◆ **Exercise instructions**
Every line below from the one containing "repeat' split" through the one containing "(e : readAccess" must be transcribed exactly. Omit all lines outside that stretch.

Top of Working data

-- ==== Sys2Proof/Laws/KeepsOpsI.lean ====
section
/-! SUPPORT. Each operation keeps the rules of `Keeps`, one lemma per operation, callees first (part 9). -/

namespace Sys2Proof.Machine

theorem keeps_execGetbcr {m : Nat} (hm : sub 0x8 m) {s t : State} (h : Keeps m s t) : KeepsOut m s (execGetbcr t) := by
  unfold execGetbcr
  try dsimp only
  repeat' (first
    | with_reducible assumption
    | exact sub_trans (by decide) hm
    | with_reducible apply Keeps.next
    | with_reducible apply keeps_cccReply)

theorem keeps_execGetdcr {m : Nat} (hm : sub 0x8 m) {s t : State} (h : Keeps m s t) : KeepsOut m s (execGetdcr t) := by
  unfold execGetdcr
  try dsimp only
  repeat' (first
    | with_reducible assumption
    | exact sub_trans (by decide) hm
    | with_reducible apply Keeps.next
    | with_reducible apply keeps_cccReply)

theorem keeps_execGetstatus {m : Nat} (hm : sub 0xc m) {s t : State} (h : Keeps m s t) : KeepsOut m s (execGetstatus t) := by
  unfold execGetstatus
  try dsimp only
  repeat' (first
    | with_reducible assumption
    | exact sub_trans (by decide) hm
    | with_reducible apply Keeps.next
    | refine keeps_drawFree ?_ ?_ (by with_reducible assumption)
    | with_reducible apply keeps_drawFree'
    | with_reducible apply keeps_cccReply)

theorem keeps_execGetmwl {m : Nat} (hm : sub 0x8 m) {s t : State} (h : Keeps m s t) : KeepsOut m s (execGetmwl t) := by
  unfold execGetmwl
  try dsimp only
  repeat' (first
    | with_reducible assumption
    | exact sub_trans (by decide) hm
    | with_reducible apply Keeps.next
    | with_reducible apply keeps_cccReply)

theorem keeps_execNvmeMiBasicRead {m : Nat} (hm : sub 0x8 m) {s t : State} {a0 : _} (h : Keeps m s t) : KeepsOut m s (execNvmeMiBasicRead a0 t) := by
  unfold execNvmeMiBasicRead
  try dsimp only
  repeat' (first
    | with_reducible assumption
    | exact sub_trans (by decide) hm
    | with_reducible apply Keeps.next
    | with_reducible apply keeps_emit
    | with_reducible apply Keeps.foldl
    | with_reducible apply Keeps.foldr
    | split)

theorem keeps_execNop {m : Nat} (hm : sub 0xc5600008 m) {s t : State} {a0 : _} (h : Keeps m s t) : KeepsOut m s (execNop a0 t) := by
  unfold execNop
  try dsimp only
  repeat' (first
    | with_reducible assumption
    | exact sub_trans (by decide) hm
    | with_reducible apply Keeps.next
    | with_reducible apply keeps_sirRun
    | with_reducible apply keeps_sirOk
    | with_reducible apply Keeps.foldl
    | with_reducible apply Keeps.foldr
    | split
    | (intro; try dsimp only))

theorem keeps_sirFail {m : Nat} (hm : sub 0xc5600008 m) {s t : State} {a0 a1 a2 : _} (h : Keeps m s t) : Keeps m s (sirFail a0 a1 a2 t) := by
  unfold sirFail
  try dsimp only
  repeat' (first | with_reducible assumption | exact sub_trans (by decide) hm | with_reducible apply keeps_sirAnswer)

theorem keeps_creadNext {m : Nat} (hm : sub 0x80005 m) {s t u : State} {x0 : _} (h : Keeps m s t) (e : (creadNext t) = (x0, u)) : Keeps m s u := by
  unfold creadNext at e
  try dsimp only at e
  repeat' (first | contradiction | (cases e) | (split at e))
  repeat' (first
    | with_reducible assumption
    | exact sub_trans (by decide) hm
    | with_reducible apply keeps_updFws (a := 0x80005)
    | ((with_reducible apply SameFws.mk) <;> intro b <;> first | exact absurd b (by decide) | rfl)
    | refine keeps_creadWord ?_ ?_ (by with_reducible assumption)
    | with_reducible apply keeps_creadWord'
    | with_reducible apply keeps_setF
    | with_reducible apply Keeps.foldl
    | with_reducible apply Keeps.foldr
    | split
    | (intro; try dsimp only))
theorem keeps_creadNext' {m : Nat} (hm : sub 0x80005 m) {s t : State} (h : Keeps m s t) : Keeps m s (creadNext t).2 := keeps_creadNext hm (x0 := (creadNext t).1) h rfl

theorem keeps_clearRc {m : Nat} (hm : sub 0x1 m) {s t : State} {a0 : _} (h : Keeps m s t) : Keeps m s (clearRc a0 t) := by
  unfold clearRc
  try dsimp only
  repeat' (first
    | with_reducible assumption
    | exact sub_trans (by decide) hm
    | with_reducible apply keeps_setReg
    | with_reducible apply Keeps.foldl
    | with_reducible apply Keeps.foldr
    | split)

theorem keeps_readPlain {m : Nat} (hm : sub 0x3 m) {s t u : State} {a0 : _} {x0 : _} (h : Keeps m s t) (e : (readPlain a0 t) = (x0, u)) : Keeps m s u := by
  unfold readPlain at e
  try dsimp only at e
  repeat' (first | contradiction | (cases e) | (split at e))
  repeat' (first
    | with_reducible assumption
    | exact sub_trans (by decide) hm
    | with_reducible apply keeps_clearRc
    | with_reducible apply Keeps.foldl
    | with_reducible apply Keeps.foldr
    | split
    | (with_reducible apply filter_wf)
    | ((with_reducible apply Same.mk) <;> intro b <;> first | exact absurd b (by decide) | rfl)
    | with_reducible refine Keeps.mk' (a := 0x3) ?_ ?_ (Eq.refl _) ?_)
theorem keeps_readPlain' {m : Nat} (hm : sub 0x3 m) {s t : State} {a0 : _} (h : Keeps m s t) : Keeps m s (readPlain a0 t).2 := keeps_readPlain hm (x0 := (readPlain a0 t).1) h rfl

theorem keeps_readAccess' {m : Nat} (hm : sub 0x100000002090007 m) {s t : State} {a0 : _} (h : Keeps m s t) : Keeps m s (readAccess a0 t).2 := by
  unfold readAccess
  repeat' split
  all_goals first
    | exact h
    | exact keeps_ptpPop' (sub_trans (by decide) hm) h
    | exact keeps_tuReadNow' (sub_trans (by decide) hm) h
    | exact keeps_creadNext' (sub_trans (by decide) hm) h
    | exact keeps_updBpm (sub_trans (by decide) hm) h
    | exact keeps_readPlain' (sub_trans (by decide) hm) h
    | exact Keeps.mk' (a := 0x100000002090007) hm h rfl (by apply Same.mk <;> intro b <;> first | exact absurd b (by decide) | rfl)
    | exact keeps_creadNext (sub_trans (by decide) hm) h ‹_›
theorem keeps_readAccess {m : Nat} (hm : sub 0x100000002090007 m) {s t u : State} {a0 x0 : _} (h : Keeps m s t) (e : readAccess a0 t = (x0, u)) : Keeps m s u := by
  have := keeps_readAccess' (sub_trans (by decide) hm) (a0 := a0) h
  rwa [e] at this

Bottom of Working data

◆ **Solution**
  repeat' split
  all_goals first
    | exact h
    | exact keeps_ptpPop' (sub_trans (by decide) hm) h
    | exact keeps_tuReadNow' (sub_trans (by decide) hm) h
    | exact keeps_creadNext' (sub_trans (by decide) hm) h
    | exact keeps_updBpm (sub_trans (by decide) hm) h
    | exact keeps_readPlain' (sub_trans (by decide) hm) h
    | exact Keeps.mk' (a := 0x100000002090007) hm h rfl (by apply Same.mk <;> intro b <;> first | exact absurd b (by decide) | rfl)
    | exact keeps_creadNext (sub_trans (by decide) hm) h ‹_›
theorem keeps_readAccess {m : Nat} (hm : sub 0x100000002090007 m) {s t u : State} {a0 x0 : _} (h : Keeps m s t) (e : readAccess a0 t = (x0, u)) : Keeps m s u := by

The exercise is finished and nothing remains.